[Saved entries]
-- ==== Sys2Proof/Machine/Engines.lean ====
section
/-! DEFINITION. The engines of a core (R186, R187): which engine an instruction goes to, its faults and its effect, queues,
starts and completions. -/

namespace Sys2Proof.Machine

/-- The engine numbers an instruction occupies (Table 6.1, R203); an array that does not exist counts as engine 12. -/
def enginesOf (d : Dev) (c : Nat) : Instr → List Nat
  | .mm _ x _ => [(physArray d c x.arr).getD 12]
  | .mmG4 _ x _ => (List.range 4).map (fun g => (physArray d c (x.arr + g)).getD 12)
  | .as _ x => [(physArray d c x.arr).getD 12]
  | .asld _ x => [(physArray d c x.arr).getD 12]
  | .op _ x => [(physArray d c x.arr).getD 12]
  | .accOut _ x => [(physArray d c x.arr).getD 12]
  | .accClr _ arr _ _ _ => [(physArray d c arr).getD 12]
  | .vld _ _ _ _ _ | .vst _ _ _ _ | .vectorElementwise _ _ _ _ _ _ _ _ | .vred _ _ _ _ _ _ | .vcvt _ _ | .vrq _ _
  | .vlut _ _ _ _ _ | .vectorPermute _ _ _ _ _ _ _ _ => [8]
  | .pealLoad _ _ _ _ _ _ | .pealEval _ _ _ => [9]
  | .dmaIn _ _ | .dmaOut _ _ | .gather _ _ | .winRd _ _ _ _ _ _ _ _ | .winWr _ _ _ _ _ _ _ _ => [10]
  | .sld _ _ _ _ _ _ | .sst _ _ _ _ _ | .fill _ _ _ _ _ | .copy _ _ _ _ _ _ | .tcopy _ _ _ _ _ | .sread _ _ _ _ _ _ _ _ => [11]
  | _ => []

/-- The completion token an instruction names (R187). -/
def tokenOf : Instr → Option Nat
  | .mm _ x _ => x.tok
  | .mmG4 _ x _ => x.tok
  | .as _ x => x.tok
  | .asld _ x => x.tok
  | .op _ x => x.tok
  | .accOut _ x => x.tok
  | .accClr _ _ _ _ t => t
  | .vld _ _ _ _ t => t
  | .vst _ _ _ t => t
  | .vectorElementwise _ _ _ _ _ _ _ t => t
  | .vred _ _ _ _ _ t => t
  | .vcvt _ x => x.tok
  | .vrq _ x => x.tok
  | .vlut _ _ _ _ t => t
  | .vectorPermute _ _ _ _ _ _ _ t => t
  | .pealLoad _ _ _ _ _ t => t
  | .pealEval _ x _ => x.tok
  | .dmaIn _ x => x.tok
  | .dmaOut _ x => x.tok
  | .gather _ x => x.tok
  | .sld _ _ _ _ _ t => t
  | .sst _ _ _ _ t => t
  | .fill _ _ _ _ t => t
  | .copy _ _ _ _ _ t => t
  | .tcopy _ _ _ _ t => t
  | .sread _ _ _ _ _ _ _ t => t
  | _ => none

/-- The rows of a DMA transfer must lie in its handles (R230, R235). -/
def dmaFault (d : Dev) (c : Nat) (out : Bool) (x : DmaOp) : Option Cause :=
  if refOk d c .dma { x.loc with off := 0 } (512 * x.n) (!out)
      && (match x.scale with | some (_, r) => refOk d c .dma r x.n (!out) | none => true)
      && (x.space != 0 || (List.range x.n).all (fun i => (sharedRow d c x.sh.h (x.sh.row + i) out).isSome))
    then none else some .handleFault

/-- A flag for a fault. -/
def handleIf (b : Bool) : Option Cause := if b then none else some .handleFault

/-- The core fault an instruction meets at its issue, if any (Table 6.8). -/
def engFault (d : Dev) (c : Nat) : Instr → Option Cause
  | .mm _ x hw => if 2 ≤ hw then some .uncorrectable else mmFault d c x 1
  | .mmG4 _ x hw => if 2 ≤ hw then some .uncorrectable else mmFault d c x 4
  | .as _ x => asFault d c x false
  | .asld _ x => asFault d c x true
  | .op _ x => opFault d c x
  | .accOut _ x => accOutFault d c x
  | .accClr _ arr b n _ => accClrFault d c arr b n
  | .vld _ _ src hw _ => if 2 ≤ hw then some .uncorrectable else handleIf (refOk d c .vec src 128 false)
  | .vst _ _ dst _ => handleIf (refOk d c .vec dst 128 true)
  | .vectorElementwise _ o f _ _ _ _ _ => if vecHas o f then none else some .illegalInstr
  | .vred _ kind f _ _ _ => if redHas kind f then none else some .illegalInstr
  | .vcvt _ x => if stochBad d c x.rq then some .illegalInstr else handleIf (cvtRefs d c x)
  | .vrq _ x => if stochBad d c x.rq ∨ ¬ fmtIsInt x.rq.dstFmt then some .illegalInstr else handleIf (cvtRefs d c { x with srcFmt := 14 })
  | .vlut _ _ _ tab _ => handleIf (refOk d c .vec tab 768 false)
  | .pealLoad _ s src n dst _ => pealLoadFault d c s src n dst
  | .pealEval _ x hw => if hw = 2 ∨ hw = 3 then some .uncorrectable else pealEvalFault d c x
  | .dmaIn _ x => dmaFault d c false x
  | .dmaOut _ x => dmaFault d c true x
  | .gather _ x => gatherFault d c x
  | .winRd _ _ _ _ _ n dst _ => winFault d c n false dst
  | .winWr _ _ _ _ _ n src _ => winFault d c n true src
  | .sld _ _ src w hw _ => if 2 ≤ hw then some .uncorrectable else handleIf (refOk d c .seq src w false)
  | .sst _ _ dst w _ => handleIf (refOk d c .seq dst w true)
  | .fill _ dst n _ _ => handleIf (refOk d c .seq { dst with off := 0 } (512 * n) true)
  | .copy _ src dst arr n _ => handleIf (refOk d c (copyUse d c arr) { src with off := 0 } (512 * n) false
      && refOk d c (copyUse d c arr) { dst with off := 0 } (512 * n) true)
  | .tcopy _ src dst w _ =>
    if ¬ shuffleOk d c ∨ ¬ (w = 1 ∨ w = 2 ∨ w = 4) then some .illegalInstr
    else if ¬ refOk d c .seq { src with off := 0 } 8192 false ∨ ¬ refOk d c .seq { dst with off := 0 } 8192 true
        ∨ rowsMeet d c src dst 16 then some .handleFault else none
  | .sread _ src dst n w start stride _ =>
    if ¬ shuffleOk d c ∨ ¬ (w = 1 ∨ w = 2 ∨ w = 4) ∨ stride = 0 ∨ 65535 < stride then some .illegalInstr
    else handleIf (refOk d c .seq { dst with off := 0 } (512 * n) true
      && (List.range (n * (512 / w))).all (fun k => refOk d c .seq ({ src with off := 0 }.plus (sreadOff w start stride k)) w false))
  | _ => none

## [Your instructions]
Taking the entries above, write out exactly each line from the one holding "mmFault d c x 4" to the one holding "gatherFault d c x", both included, and stop there.

## [Answer for this exercise]
  | .mmG4 _ x hw => if 2 ≤ hw then some .uncorrectable else mmFault d c x 4
  | .as _ x => asFault d c x false
  | .asld _ x => asFault d c x true
  | .op _ x => opFault d c x
  | .accOut _ x => accOutFault d c x
  | .accClr _ arr b n _ => accClrFault d c arr b n
  | .vld _ _ src hw _ => if 2 ≤ hw then some .uncorrectable else handleIf (refOk d c .vec src 128 false)
  | .vst _ _ dst _ => handleIf (refOk d c .vec dst 128 true)
  | .vectorElementwise _ o f _ _ _ _ _ => if vecHas o f then none else some .illegalInstr
  | .vred _ kind f _ _ _ => if redHas kind f then none else some .illegalInstr
  | .vcvt _ x => if stochBad d c x.rq then some .illegalInstr else handleIf (cvtRefs d c x)
  | .vrq _ x => if stochBad d c x.rq ∨ ¬ fmtIsInt x.rq.dstFmt then some .illegalInstr else handleIf (cvtRefs d c { x with srcFmt := 14 })
  | .vlut _ _ _ tab _ => handleIf (refOk d c .vec tab 768 false)
  | .pealLoad _ s src n dst _ => pealLoadFault d c s src n dst
  | .pealEval _ x hw => if hw = 2 ∨ hw = 3 then some .uncorrectable else pealEvalFault d c x
  | .dmaIn _ x => dmaFault d c false x
  | .dmaOut _ x => dmaFault d c true x
  | .gather _ x => gatherFault d c x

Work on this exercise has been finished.